* WHAT YOU HAVE TO DO *
Give back exactly the lines from the start of the listing to the line containing "EN = 1, else", inclusive, and nothing beyond them.

* EXERCISE DATA *
---------------

/-- RING_TAIL_WRITE sets TAIL. RING_CFG_WRITE takes a word whose SIZE_LOG and BUF_SIZE are legal and unchanged while
EN = 1, else it refuses on 0x264 with kind 0x08; EN = 1 after EN = 0 clears HALTED. TX_RING_FETCH reads the 16 bytes
of the next descriptor while the ring is enabled, not halted, with the link up and not in D3hot, FWD_EN = 1, port 25 not held
and a descriptor available. DMA_READ_COMPLETION starts the read of the descriptor's buffer, which waits where the ring may
not read, or adds its data to the frame
and, at EOP, enters the frame at port 25 in the first descriptor's CLASS, writes each descriptor back DONE with code
0, advances HEAD and counts; a frame above 10,236 bytes is discarded with code 1. Data with an uncorrectable error in
the bridge's buffer, DMA_READ_TIMEOUT (on a receive ring while it is live) and DMA_WRITE_FAILURE halt the ring with code 2 or 3: HALTED, the halt record, kind 0x0E on 0x265. RX_RING_DELIVERY
gives the leaving copy of port 25 to the Hatch it names or to receive ring 16 + its map, that of port 29 to the
analyzer ring, with its metadata first; a ring that is off counts DROPS, one with too few descriptors counts NO_BUF.
COALESCE_TIMER_EXPIRY sends the ring's one message. No piece of a transfer crosses 4 KiB or exceeds the limit. -/
def Obligations.DmaRings : Prop :=
  (∀ (s : State) (q : Sender) (r : Fin 32) (w : Word), s.reaches q (Reg.BRG_RING_TAIL r) → ∃ e : State,
    exec (.ringTailWrite q r w) s = .next (s.did q (Reg.BRG_RING_TAIL r) e) ∧ e.rf (.BRG_RING_TAIL_TAIL r) = fldGet w 0 16 ∧
    ∀ a, a ≠ Reg.BRG_RING_TAIL r → e.rword a = s.rword a) ∧
  (∀ (s : State) (q : Sender) (r : Fin 32) (w : Word), let a := Reg.BRG_RING_CFG r
    let size := fldGet w 24 4
    let buf := fldGet w 16 8
    let done (e : State) : Host.Outcome State Fault Refusal := .next (s.did q a e)
    let ok := 4 ≤ size ∧ 0 < buf ∧ buf ≤ 64 ∧ (s.on (.BRG_RING_CFG_EN r) = true → size = s.rf (.BRG_RING_CFG_SIZE_LOG r) ∧ buf = s.rf (.BRG_RING_CFG_BUF_SIZE r))
    s.reaches q a →
    (¬ok → exec (.ringCfgWrite q r w) s = done ((s.begun q.req).refuse 0x264 0x08)) ∧
    (ok → ∃ e : State, exec (.ringCfgWrite q r w) s = done e ∧ e.on (.BRG_RING_CFG_EN r) = w.getLsbD 31 ∧
      e.rf (.BRG_RING_CFG_SIZE_LOG r) = size ∧ e.rf (.BRG_RING_CFG_BUF_SIZE r) = buf ∧ e.on (.BRG_RING_CFG_VEC_EN r) = w.getLsbD 29 ∧
      e.rf (.BRG_RING_CFG_COAL_US r) = fldGet w 6 10 ∧ e.rf (.BRG_RING_CFG_VECTOR r) = fldGet w 0 6 ∧
      e.on (.BRG_RING_CFG_HALTED r) = (s.on (.BRG_RING_CFG_HALTED r) && !(!s.on (.BRG_RING_CFG_EN r) && w.getLsbD 31)))) ∧
  (∀ (s : State) (r : Fin 16), let x := s.ring r
    let head := s.rf (.BRG_RING_HEAD_HEAD r)
    let i := (head + x.descs.length) % 65536
    s.serves 20 = true → s.ringLive r = true →
    (x.wait = none → s.on (.BRG_RING_CFG_EN r) = true → s.fwdEn = true → s.held 25 = false → x.descs.length < s.ringAvail r →
      exec (.txRingFetch r) s = .next (s.after ((s.setRing r { x with wait := some (.desc i) }).hostRead (s.descAddr r i) 16))) ∧
    (x.wait = some .enter → exec (.txRingFetch r) s = .next (s.after (s.ringEnter r))) ∧
    (∀ k addr len ctrl, x.wait = some (.buf k addr len ctrl) → exec (.txRingFetch r) s = .next (s.after (s.ringBuf r k addr len ctrl)))) ∧
  (∀ (s : State) (r k addr len ctrl : Nat), let may := s.ringLive r = true ∧ s.fwdEn = true ∧ s.held 25 = false
    (may → s.ringBuf r k addr len ctrl = (s.setRing r { s.ring r with wait := some (.data k len ctrl) }).hostRead addr len) ∧
    (¬may → s.ringBuf r k addr len ctrl = s.setRing r { s.ring r with wait := some (.buf k addr len ctrl) })) ∧
  (∀ (s : State) (r i : Nat), s.descAddr r i =
      s.rf (.BRG_RING_BASE_HI_BASE_HI r) * 2 ^ 32 + s.rf (.BRG_RING_BASE_LO_BASE_LO r) * 64 + i % 2 ^ s.rf (.BRG_RING_CFG_SIZE_LOG r) * 16 ∧
    (s.ringAvail r + s.rf (.BRG_RING_HEAD_HEAD r)) % 65536 = s.rf (.BRG_RING_TAIL_TAIL r) ∧
    (s.ringLive r = true ↔ s.on (.BRG_RING_CFG_HALTED r) = false ∧ s.on .BRG_LINK_STATUS_UP = true ∧ s.brg.d3hot = false)) ∧
  (∀ (s : State) (r : Fin 16) (b : List Byte), let x := s.ring r
    s.serves 20 = true →
    (∀ i, x.wait = some (.desc i) → exec (.dmaReadCompletion r b) s = .next (s.after
      (s.ringBuf r i (ofBytesLE (b.take 8)) (ofBytesLE ((b.drop 8).take 2)) (ofBytesLE ((b.drop 10).take 1))))) ∧
    (∀ i len ctrl, x.wait = some (.data i len ctrl) →
      let t := s.setRing r { x with wait := none, bytes := x.bytes ++ b.take len, descs := x.descs ++ [(len, ctrl)] }
      (s.eccAt .ring (16 + r) = 0 → exec (.dmaReadCompletion r b) s = .next (s.after (if bitAt ctrl 7 then t.ringEnter r else t))) ∧
      (1 < s.eccAt .ring (16 + r) → exec (.dmaReadCompletion r b) s = .next (s.after
        (((s.notify 0x267 0x02).eccClear .ring (16 + r)).ringHalt r 2 (s.rf (.BRG_RING_HEAD_HEAD r))))))) ∧
  (∀ (s : State) (r : Fin 16), let x := s.ring r
    let n := x.bytes.length
    let back (t : State) (code : Nat) : State := let head := t.rf (.BRG_RING_HEAD_HEAD r)
      ((t.each ((List.range x.descs.length).zip x.descs) (fun s d => s.writeBack r (head + d.1) d.2.1 d.2.2 code)).wf (.BRG_RING_HEAD_HEAD r)
        ((head + x.descs.length) % 65536)).setRing r { Ring.fresh with coal := x.coal }
    (s.held 25 = true → s.ringEnter r = s.setRing r { x with wait := some .enter }) ∧
    (s.held 25 = false → n ≤ 10236 → s.fwdEn = true → s.ringEnter r =
      (((back (s.inject 25 (match x.descs with | d :: _ => d.2 % 8 | [] => 0) x.bytes false) 0).cinc (Ctr.ring r 0)).cadd (Ctr.ring r 1) n).ringDone r) ∧
    (s.held 25 = false → 10236 < n → s.ringEnter r = ((back s 1).cinc (Ctr.ring r 2)).ringDone r)) ∧
  (∀ (s : State) (r i len ctrl code : Nat), (s.writeBack r i len ctrl code).out = (s.emit (.dmaWrite (s.descAddr r i + 8)
      (bytesLE 2 len ++ bytesLE 1 ctrl ++ [0] ++ bytesLE 2 (2 ^ 15 + code * 2 ^ 12) ++ [0, 0]))).out) ∧
  (∀ (s : State) (r : Fin 32), s.serves 20 = true → (s.ring r).wait ≠ none → (s.ring r).wait ≠ some .enter →
    (∀ i a len ctrl, (s.ring r).wait ≠ some (.buf i a len ctrl)) →
    exec (.dmaReadTimeout r) s = .next (s.after ((s.notify 0x266 0x05).ringHalt r 2 (s.rf (.BRG_RING_HEAD_HEAD r))))) ∧
  (∀ (s : State) (r : Fin 32), s.serves 20 = true → 16 ≤ r.val → (s.ring r).wait = none → s.on (.BRG_RING_CFG_EN r) = true → s.ringLive r = true →
    exec (.dmaReadTimeout r) s = .next (s.after ((s.notify 0x266 0x05).ringHalt r 2 (s.rf (.BRG_RING_HEAD_HEAD r))))) ∧
  (∀ (s : State) (r : Fin 32) (first : BitVec 16), s.serves 20 = true →
    exec (.dmaWriteFailure r first) s = .next (s.after (if s.on (.BRG_RING_CFG_HALTED r) then s else s.ringHalt r 3 first.toNat))) ∧
  (∀ (s : State) (r : Fin 32) (code first : Nat), let t := s.ringHalt r code first
    t.on (.BRG_RING_CFG_HALTED r) = true ∧ t.on .BRG_INT_RING_HALT = true ∧ t.on (.BRG_RING_HALT_VALID r) = true ∧
    t.rf (.BRG_RING_HALT_CODE r) = code % 8 ∧ t.rf (.BRG_RING_HALT_FIRST r) = first % 65536 ∧
    t.slot 0x265 = some (Slot.event (s.slot 0x265) 0x0E (Config.free s.draws) s.now) ∧ t.ring r = { Ring.fresh with coal := (s.ring r).coal } ∧
    (s.on .BRG_LINK_STATUS_UP = false ∨ s.brg.d3hot = true → t.out = s.out)) ∧
  (∀ (s : State) (bufs : List Nat) (p : Nat) (ana : Bool) (c : Copy) (f : Frame), p = (if ana then 29 else 25) → s.serves 20 = true →
    s.onWire p = some c → s.frame c.fid = some f → let t := s.setWire p none
    let b := t.leaving c
    let data := metaRecord c (f.at c.pass) b.length ++ b
    (∀ h, ana = false → c.hatch = some h → exec (.rxRingDelivery ana bufs) s = .next (s.after ((t.hatEnter 14 h data).2.releaseCopy c))) ∧
    (ana = false → c.hatch = none → exec (.rxRingDelivery ana bufs) s = .next (s.after
      ((t.ringDeliver (16 + bitsAt (s.rf .BRG_RX_MAP_MAP) (4 * c.cls) 4) data b.length bufs).releaseCopy c))) ∧
    (ana = true → exec (.rxRingDelivery ana bufs) s = .next (s.after
      ((t.ringDeliver (s.rf .BRG_CFG_ANA_RING) data b.length bufs).releaseCopy c)))) ∧
  (∀ (s : State) (r : Nat) (data : List Byte) (len : Nat) (bufs : List Nat), let size := s.rf (.BRG_RING_CFG_BUF_SIZE r) * 256
    let n := (data.length + size - 1) / size
    (s.on (.BRG_RING_CFG_EN r) = false ∨ s.ringLive r = false → s.ringDeliver r data len bufs = s.cinc (Ctr.ring r 2)) ∧
    (s.on (.BRG_RING_CFG_EN r) = true → s.ringLive r = true → s.ringAvail r < n → s.ringDeliver r data len bufs = s.cinc (Ctr.ring r 3)) ∧
    (s.on (.BRG_RING_CFG_EN r) = true → s.ringLive r = true → n ≤ s.ringAvail r → s.eccAt .ring (16 + r) = 0 → ∃ t : State,
      s.ringDeliver r data len bufs = (((t.wf (.BRG_RING_HEAD_HEAD r) ((s.rf (.BRG_RING_HEAD_HEAD r) + n) % 65536)).cinc (Ctr.ring r 0)).cadd (Ctr.ring r 1) len).ringDone r ∧
      t.regs = s.regs ∧ t.ctr = s.ctr ∧ t.brg.rings = s.brg.rings)) ∧
  (∀ (s : State) (r : Nat), (s.on (.BRG_RING_CFG_VEC_EN r) = false → s.ringDone r = s) ∧
    (s.on (.BRG_RING_CFG_VEC_EN r) = true → s.rf (.BRG_RING_CFG_COAL_US r) = 0 → s.ringDone r = s.msix (s.rf (.BRG_RING_CFG_VECTOR r))) ∧
    (s.on (.BRG_RING_CFG_VEC_EN r) = true → s.rf (.BRG_RING_CFG_COAL_US r) ≠ 0 → s.ringDone r = s.setRing r { s.ring r with coal := true })) ∧
  (∀ (s : State) (r : Fin 32), s.serves 20 = true → (s.ring r).coal = true → s.on (.BRG_RING_CFG_VEC_EN r) = true →
    exec (.coalesceTimerExpiry r) s = .next (s.after ((s.setRing r { s.ring r with coal := false }).msix (s.rf (.BRG_RING_CFG_VECTOR r))))) ∧
  (∀ most fuel a n, 0 < most → n ≤ fuel → ((cutBursts most fuel a n).map (·.2)).sum = n ∧
    ∀ p ∈ cutBursts most fuel a n, 0 < p.2 ∧ p.2 ≤ most ∧ a ≤ p.1 ∧ p.1 + p.2 ≤ a + n ∧ p.1 / 4096 = (p.1 + p.2 - 1) / 4096)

---------------

* RESULT FOR THIS EXERCISE *
/-- RING_TAIL_WRITE sets TAIL. RING_CFG_WRITE takes a word whose SIZE_LOG and BUF_SIZE are legal and unchanged while
EN = 1, else it refuses on 0x264 with kind 0x08; EN = 1 after EN = 0 clears HALTED. TX_RING_FETCH reads the 16 bytes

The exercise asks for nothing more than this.